Presente all’incontro anche il dottor Marco Eleuteri, amministratore delegato della OP Armonia, figlio di Giorgio Eleuteri che 40 anni fa ha dato il via alla produzione di una selezione di Pesca Saturnia che ha trovato a Montecosaro, Montegranaro, Potenza Picena e Civitanova, il suo habitat naturale. E’ qui che ha raggiunto tutte le qualità migliori già validate da Centri di ricerca di Spagna e d’Italia e che hanno consentito a questa pesca di primeggiare sul mercato. Proprio da quest’anno è iniziata anche la sperimentazione, presso il Centro italiano di analisi sensoriale di Matelica e presso il Centro ricerche dell’Università di Camerino, per valutare anche le caratteristiche aromatiche di questo frutto.

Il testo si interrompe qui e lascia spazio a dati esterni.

-- ==== Sys2Proof/Machine/ScheduleCommands.lean ====
section
/-!
DEFINITION. The commands and events of the Junction Schedule (chapter 1): SCHEDULE, CUE, DELETE, CLEAR_SCHEDULE,
SET_TOLERANCE, ARM and MISSED_BUSY.
-/

namespace Sys2Proof.Machine

/-- An insert conflicts with the armed junction: the engine is ARMED and the entry's start is not ahead of the
armed start (R9). -/
def conflicts (c : ChannelState) (start : FrameValue) : Bool :=
  match c.engine.state, c.engine.record with
  | .armed, some r => !ahead start r.start
  | _, _ => false

/-- The tests of an insert after its own first step, and its placing, LATE_TAKEN and the arm test (R9 to R11). -/
def placeEntry (ch : Channel) (e : Entry) (s : State) : State × ResultCode :=
  let c := s.chan ch
  if conflicts c e.start then (s, .conflict)
  else if c.schedule.entries.any fun f => decide (f.start = e.start) then (s, .duplicate)
  else if Config.scheduleSize ≤ c.schedule.entries.length then (s, .full)
  else
    let s1 := s.modChan ch fun c =>
      { c with
        schedule := { c.schedule with entries := insertEntry s.ref.sfc e c.schedule.entries }
        reporter := c.reporter.raiseIf e.late .lateTaken }
    (armTest ch s1, .ok)

/-- SCHEDULE at the schedule: field checks, the lateness test, then the other tests (R3, R5, R6, R11). -/
def scheduleBody (ch : Channel) (start : FrameValue) (f : InsertFields) (s : State) : State × ResultCode :=
  let sfc := s.ref.sfc
  let onTime := ahead start sfc || decide (start = sfc)
  let l := (sfc - start).toNat
  match entryOf start (!onTime) (if onTime then 0 else l) f with
  | none => (s, .badField)
  | some e =>
    if !onTime && decide ((s.chan ch).schedule.tolerance < l) then (s, .late) else placeEntry ch e s

/-- CUE at the schedule: its start is the SFC plus the offset, and it is never late (R8). -/
def cueBody (ch : Channel) (offset : Nat) (f : InsertFields) (s : State) : State × ResultCode :=
  if Config.maxCueOffset < offset then (s, .badField)
  else
    match entryOf (s.ref.sfc + BitVec.ofNat 32 offset) false 0 f with
    | none => (s, .badField)
    | some e => placeEntry ch e s

/-- DELETE at the schedule (R12). -/
def deleteBody (ch : Channel) (start : FrameValue) (s : State) : State × ResultCode :=
  if (s.chan ch).schedule.entries.any fun f => decide (f.start = start) then
    (s.modChan ch fun c =>
      { c with
        schedule :=
          { c.schedule with entries := c.schedule.entries.filter fun f => decide (f.start ≠ start) } }, .ok)
  else (s, .notFound)

/-- A schedule emptied, its tolerance kept (R13). -/
def clearScheduleBody (ch : Channel) (s : State) : State × ResultCode :=
  (s.modChan ch fun c => { c with schedule := { c.schedule with entries := [] } }, .ok)

/-- The late tolerance set, limited to 4 (R7). -/
def setToleranceBody (ch : Channel) (value : Nat) (s : State) : State × ResultCode :=
  (s.modChan ch fun c => { c with schedule := { c.schedule with tolerance := min value Config.maxTolerance } }, .ok)

/-- SCHEDULE taken by a parser. -/
def takeSchedule (ch : Channel) (m : Match) (start : FrameValue) (f : InsertFields) (s : State) : State :=
  take ch 0x01 m (scheduleBody ch start f) s

/-- CUE taken by a parser. -/
def takeCue (ch : Channel) (m : Match) (offset : Nat) (f : InsertFields) (s : State) : State :=
  take ch 0x02 m (cueBody ch offset f) s

/-- DELETE taken by a parser. -/
def takeDelete (ch : Channel) (m : Match) (start : FrameValue) (s : State) : State :=
  take ch 0x03 m (deleteBody ch start) s

/-- CLEAR_SCHEDULE taken by a parser. -/
def takeClearSchedule (ch : Channel) (m : Match) (s : State) : State := take ch 0x04 m (clearScheduleBody ch) s

/-- SET_TOLERANCE taken by a parser. -/
def takeSetTolerance (ch : Channel) (m : Match) (value : Nat) (s : State) : State :=
  take ch 0x05 m (setToleranceBody ch value) s

/-- SCHEDULE (R5). -/
def execSchedule (ch : Channel) (m : Match) (start : FrameValue) (f : InsertFields) (s : State) :
    Host.Outcome State Fault Refusal :=
  .next (takeSchedule ch m start f s)

/-- CUE (R8). -/
def execCue (ch : Channel) (m : Match) (offset : Nat) (f : InsertFields) (s : State) :
    Host.Outcome State Fault Refusal :=
  .next (takeCue ch m offset f s)

/-- DELETE (R12). -/
def execDelete (ch : Channel) (m : Match) (start : FrameValue) (s : State) : Host.Outcome State Fault Refusal :=
  .next (takeDelete ch m start s)

/-- CLEAR_SCHEDULE (R13). -/
def execClearSchedule (ch : Channel) (m : Match) (s : State) : Host.Outcome State Fault Refusal :=
  .next (takeClearSchedule ch m s)

/-- SET_TOLERANCE (R7). -/
def execSetTolerance (ch : Channel) (m : Match) (value : Nat) (s : State) : Host.Outcome State Fault Refusal :=
  .next (takeSetTolerance ch m value s)

/-- ARM: the arm test (R14). -/
def execArm (ch : Channel) (s : State) : Host.Outcome State Fault Refusal := .next (armTest ch s)

/-- MISSED_BUSY: the miss sweep, while the engine is busy (R16). An engine that is IDLE arms a due entry instead, so
the event does not occur there (log entry 2). -/
def execMissedBusy (ch : Channel) (s : State) : Host.Outcome State Fault Refusal :=
  .next (if (s.chan ch).engine.state = .idle then s else missSweep ch s)

end Sys2Proof.Machine
end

Questo evento di Civitanova, alla presenza non solo di tanti accademici ma anche di ospiti particolarmente preparati e sensibili alla qualità dei prodotti del nostro territorio, è stato anche l’occasione più opportuna per presentare il volume “Storia della cucina italiana a fumetti”, edito dall’Accademia Italiana della cucina e consegnato a tutti gli iscritti, che proprio nei giorni scorsi è disponibile in tutte le librerie. E’ una storia raccontata per mezzo dei fumetti perché in questa maniera è più facile che resti impressa nella mente una data, un evento, una scoperta, una innovazione o l’arrivo sul mercato di un nuovo prodotto alimentare. Si parte dall’alimentazione degli Etruschi che hanno insegnato molto ai Romani del cui cibo abbiamo tracce nell’opera di Apicio. Ci fu poi l’arrivo degli Arabi in occidente che portarono nuovi prodotti e altre abitudini alimentari tra le quali il ricorso ai sapori agrodolci che passarono in eredità al Medioevo, il quale consegnò al Rinascimento, tra tante altre cose, l’uso della forchetta con quattro rebbi. E così si arriva alla scoperta dell’America, continente che trasmise all’Europa e al mondo tantissimi prodotti fino ad allora sconosciuti. Un ampio capitolo è dedicato alla cucina dell’800 (ricordando ovviamente anche Pellegrino Artusi) mentre molte pagine occupano la svolta che ebbe la cultura gastronomica italiana dal 900 ad oggi, ricordando tra l’altro Marinetti che lanciò il manifesto della “Cucina futurista”. Senza però dimenticare la creazione dell’Accademia Italiana della cucina, la prima guida Michelin, la nouvelle cuisine creata da Paul Bocuse, l’intuito di Luigi Veronelli, la creazione dei disciplinari Dop, Docg e Igt. Il tutto termina con un lungo elenco dei piatti della nostra tradizione.